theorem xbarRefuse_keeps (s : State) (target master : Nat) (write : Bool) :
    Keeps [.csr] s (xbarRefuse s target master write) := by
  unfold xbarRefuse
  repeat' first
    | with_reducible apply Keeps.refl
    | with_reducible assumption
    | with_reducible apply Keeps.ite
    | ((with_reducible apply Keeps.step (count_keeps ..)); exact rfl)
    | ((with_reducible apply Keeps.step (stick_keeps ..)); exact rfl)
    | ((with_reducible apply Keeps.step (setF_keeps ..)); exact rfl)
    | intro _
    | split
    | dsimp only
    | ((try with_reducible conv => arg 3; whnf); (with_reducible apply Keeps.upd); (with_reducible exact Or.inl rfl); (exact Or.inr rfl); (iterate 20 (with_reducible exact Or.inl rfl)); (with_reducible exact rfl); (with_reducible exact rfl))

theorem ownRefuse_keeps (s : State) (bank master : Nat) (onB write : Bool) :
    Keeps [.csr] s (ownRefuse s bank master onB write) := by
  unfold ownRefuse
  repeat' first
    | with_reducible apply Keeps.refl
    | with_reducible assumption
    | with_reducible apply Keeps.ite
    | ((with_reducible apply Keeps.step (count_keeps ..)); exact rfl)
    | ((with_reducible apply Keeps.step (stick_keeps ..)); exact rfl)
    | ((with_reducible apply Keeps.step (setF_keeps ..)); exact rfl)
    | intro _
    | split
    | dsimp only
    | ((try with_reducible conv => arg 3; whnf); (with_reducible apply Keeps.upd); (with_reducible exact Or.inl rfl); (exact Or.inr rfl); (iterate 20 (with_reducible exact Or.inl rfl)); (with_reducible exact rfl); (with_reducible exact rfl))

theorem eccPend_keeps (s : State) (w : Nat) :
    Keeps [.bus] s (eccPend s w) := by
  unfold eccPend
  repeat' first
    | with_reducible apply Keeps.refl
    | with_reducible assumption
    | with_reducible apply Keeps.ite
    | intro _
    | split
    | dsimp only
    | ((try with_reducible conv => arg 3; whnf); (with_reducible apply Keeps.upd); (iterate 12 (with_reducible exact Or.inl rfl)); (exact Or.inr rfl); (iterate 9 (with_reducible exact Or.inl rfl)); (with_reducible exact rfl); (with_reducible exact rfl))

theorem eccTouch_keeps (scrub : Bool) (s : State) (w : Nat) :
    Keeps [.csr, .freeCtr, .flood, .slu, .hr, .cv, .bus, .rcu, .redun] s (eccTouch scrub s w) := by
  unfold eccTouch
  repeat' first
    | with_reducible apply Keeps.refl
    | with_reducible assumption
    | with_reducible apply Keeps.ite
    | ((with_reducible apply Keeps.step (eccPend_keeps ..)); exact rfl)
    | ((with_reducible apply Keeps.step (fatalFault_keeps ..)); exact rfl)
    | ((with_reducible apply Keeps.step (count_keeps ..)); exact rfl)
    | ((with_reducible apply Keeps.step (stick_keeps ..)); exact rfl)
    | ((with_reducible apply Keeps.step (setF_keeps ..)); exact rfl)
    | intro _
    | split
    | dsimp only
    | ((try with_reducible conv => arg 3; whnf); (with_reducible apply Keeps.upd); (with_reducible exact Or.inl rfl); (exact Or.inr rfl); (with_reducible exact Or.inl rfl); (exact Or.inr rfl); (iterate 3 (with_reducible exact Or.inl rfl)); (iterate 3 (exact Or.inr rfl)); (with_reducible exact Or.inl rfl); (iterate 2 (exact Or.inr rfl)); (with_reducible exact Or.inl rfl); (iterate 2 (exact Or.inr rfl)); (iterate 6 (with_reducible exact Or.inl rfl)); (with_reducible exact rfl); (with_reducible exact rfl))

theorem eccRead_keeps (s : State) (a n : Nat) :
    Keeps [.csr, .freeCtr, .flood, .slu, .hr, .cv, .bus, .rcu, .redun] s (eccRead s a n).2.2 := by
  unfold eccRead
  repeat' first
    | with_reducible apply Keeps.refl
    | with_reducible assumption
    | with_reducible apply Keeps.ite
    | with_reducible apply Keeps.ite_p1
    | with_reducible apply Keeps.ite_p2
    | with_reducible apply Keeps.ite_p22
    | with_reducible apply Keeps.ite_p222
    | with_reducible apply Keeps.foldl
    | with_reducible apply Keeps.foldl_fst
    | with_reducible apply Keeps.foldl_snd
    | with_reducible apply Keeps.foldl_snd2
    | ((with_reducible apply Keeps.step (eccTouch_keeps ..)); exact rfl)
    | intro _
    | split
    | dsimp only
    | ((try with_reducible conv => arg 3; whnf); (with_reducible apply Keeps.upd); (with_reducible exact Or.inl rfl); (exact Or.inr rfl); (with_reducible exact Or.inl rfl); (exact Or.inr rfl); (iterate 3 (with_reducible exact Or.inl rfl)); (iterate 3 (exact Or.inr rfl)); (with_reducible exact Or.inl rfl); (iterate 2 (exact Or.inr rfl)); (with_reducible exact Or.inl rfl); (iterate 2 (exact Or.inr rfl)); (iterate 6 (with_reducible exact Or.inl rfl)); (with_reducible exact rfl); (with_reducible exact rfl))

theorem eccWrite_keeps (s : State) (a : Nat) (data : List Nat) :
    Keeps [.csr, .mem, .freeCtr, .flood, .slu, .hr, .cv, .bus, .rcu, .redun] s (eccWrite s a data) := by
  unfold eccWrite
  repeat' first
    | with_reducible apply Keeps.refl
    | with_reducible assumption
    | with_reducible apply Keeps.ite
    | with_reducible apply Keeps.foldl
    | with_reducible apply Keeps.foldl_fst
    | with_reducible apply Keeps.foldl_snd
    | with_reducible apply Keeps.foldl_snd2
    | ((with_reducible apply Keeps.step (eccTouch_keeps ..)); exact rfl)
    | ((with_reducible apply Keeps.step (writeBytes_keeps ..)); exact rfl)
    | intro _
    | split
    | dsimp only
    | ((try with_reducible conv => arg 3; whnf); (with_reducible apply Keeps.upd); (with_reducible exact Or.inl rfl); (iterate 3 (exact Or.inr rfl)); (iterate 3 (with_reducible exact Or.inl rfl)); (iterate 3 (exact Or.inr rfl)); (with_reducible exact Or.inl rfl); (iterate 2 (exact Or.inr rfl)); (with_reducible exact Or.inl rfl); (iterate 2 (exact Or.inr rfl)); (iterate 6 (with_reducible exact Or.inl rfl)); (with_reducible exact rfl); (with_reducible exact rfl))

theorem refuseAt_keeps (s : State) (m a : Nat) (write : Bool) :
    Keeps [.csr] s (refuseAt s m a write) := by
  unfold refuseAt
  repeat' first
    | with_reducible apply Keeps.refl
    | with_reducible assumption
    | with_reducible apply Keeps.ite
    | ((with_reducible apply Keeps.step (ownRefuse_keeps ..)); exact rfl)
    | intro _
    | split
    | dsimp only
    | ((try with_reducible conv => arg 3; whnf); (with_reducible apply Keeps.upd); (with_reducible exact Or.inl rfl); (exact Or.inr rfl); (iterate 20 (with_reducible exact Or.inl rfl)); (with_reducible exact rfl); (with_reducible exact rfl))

-------------------------

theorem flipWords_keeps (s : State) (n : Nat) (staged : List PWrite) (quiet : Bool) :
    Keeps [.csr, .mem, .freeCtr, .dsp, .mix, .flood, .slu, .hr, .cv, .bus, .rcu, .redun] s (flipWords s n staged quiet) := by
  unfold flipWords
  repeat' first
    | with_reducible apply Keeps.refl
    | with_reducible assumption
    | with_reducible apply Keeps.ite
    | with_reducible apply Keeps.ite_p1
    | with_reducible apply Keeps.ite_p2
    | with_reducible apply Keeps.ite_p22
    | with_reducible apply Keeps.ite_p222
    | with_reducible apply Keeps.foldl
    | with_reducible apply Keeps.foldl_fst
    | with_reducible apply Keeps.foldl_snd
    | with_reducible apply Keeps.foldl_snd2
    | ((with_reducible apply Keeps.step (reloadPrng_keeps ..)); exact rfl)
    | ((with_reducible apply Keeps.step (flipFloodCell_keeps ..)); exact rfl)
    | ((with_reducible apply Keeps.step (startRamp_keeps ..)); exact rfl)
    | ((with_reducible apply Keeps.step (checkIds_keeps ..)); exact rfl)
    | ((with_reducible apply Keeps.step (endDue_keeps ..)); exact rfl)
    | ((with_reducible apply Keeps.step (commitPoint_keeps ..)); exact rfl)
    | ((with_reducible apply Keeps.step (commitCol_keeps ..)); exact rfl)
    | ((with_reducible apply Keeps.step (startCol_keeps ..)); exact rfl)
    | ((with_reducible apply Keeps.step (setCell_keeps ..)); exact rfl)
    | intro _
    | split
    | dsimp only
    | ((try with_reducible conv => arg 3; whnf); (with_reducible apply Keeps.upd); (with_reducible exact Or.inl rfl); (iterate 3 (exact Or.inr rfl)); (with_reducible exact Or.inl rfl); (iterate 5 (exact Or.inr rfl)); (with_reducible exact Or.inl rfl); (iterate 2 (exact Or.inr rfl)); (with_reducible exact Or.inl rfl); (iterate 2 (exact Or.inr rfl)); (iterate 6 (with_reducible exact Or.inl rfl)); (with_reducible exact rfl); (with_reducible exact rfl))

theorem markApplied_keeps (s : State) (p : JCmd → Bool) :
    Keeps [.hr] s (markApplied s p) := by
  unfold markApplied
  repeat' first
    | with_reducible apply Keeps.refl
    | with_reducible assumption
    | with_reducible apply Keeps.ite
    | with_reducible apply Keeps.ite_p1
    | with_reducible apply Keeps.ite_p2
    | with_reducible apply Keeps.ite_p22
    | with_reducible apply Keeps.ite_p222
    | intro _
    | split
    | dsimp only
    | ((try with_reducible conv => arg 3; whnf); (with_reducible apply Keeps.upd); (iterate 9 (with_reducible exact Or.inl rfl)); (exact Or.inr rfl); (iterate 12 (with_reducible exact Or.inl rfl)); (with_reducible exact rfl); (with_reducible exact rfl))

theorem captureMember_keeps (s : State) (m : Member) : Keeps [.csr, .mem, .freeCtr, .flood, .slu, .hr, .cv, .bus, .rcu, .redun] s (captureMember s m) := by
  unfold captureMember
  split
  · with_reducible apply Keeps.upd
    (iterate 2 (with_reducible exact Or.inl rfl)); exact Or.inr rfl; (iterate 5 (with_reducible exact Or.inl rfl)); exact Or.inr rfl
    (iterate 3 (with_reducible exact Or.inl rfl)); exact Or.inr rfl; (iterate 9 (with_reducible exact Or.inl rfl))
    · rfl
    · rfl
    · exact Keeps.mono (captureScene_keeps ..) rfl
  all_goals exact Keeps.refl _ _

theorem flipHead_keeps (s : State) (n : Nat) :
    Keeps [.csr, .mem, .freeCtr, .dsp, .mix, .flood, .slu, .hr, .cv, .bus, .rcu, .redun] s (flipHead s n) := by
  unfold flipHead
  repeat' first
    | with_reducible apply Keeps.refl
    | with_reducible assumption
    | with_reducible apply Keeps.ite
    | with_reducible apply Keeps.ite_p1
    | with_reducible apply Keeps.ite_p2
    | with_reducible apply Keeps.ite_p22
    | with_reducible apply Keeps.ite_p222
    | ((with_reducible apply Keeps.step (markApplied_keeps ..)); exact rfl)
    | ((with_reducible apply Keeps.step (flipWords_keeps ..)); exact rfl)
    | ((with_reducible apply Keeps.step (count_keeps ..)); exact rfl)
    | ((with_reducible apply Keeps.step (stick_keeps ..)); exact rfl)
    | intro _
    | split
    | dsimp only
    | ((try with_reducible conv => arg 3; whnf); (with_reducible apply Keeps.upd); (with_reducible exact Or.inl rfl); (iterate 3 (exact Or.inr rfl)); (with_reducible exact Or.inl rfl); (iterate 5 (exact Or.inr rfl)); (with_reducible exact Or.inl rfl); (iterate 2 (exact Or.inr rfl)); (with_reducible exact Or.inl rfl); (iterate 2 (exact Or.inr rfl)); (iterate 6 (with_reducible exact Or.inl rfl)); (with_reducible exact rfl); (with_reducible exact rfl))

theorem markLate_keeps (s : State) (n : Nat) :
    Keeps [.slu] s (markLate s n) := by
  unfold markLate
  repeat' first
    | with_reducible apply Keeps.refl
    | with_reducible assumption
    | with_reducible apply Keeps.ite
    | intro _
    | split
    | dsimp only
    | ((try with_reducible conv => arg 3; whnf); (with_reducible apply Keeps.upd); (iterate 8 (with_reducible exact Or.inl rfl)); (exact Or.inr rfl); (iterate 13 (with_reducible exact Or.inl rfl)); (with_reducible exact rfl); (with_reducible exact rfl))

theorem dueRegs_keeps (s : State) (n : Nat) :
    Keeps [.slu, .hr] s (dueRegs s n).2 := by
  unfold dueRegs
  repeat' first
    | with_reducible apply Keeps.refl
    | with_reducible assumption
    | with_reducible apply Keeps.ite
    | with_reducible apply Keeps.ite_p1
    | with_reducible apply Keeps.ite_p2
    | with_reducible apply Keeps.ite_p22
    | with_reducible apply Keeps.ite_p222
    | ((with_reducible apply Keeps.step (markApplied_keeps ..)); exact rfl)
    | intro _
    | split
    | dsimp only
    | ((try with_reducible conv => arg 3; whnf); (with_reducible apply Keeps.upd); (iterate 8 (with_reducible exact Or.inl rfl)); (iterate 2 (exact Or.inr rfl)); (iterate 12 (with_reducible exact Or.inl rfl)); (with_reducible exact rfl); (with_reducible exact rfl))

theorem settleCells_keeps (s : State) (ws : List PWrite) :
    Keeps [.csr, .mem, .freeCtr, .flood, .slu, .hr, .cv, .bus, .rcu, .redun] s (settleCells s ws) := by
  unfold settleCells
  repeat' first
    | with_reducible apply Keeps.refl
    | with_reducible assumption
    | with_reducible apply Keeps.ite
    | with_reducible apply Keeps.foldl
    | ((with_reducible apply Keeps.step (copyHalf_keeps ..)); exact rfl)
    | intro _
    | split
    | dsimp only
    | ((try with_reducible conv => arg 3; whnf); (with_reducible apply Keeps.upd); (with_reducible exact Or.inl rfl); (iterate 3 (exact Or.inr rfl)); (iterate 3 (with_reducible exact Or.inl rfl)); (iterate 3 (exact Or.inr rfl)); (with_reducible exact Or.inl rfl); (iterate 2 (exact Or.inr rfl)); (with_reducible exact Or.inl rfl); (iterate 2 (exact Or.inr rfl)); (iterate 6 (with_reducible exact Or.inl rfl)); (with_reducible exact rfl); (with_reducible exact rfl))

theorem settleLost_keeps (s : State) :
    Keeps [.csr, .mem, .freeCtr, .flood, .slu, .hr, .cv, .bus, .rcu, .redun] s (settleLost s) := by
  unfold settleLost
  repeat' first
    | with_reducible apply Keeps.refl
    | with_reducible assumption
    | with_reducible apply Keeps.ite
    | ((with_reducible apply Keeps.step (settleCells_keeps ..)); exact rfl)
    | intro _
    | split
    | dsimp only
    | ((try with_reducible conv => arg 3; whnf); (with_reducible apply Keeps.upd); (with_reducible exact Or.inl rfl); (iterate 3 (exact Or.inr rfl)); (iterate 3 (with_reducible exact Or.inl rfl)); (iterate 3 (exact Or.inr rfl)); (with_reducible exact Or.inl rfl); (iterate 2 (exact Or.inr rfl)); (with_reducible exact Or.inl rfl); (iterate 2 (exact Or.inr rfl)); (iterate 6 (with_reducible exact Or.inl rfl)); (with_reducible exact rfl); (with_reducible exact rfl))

-------------------------

▸ **Exercise prompt**: Only one stretch of the records above is wanted: the lines between the one holding "unfold flipHead" and the one holding "(flipWords_keeps ..)); exact rfl)", inclusive, reproduced exactly.

▸ **Exercise solution**:
  unfold flipHead
  repeat' first
    | with_reducible apply Keeps.refl
    | with_reducible assumption
    | with_reducible apply Keeps.ite
    | with_reducible apply Keeps.ite_p1
    | with_reducible apply Keeps.ite_p2
    | with_reducible apply Keeps.ite_p22
    | with_reducible apply Keeps.ite_p222
    | ((with_reducible apply Keeps.step (markApplied_keeps ..)); exact rfl)
    | ((with_reducible apply Keeps.step (flipWords_keeps ..)); exact rfl)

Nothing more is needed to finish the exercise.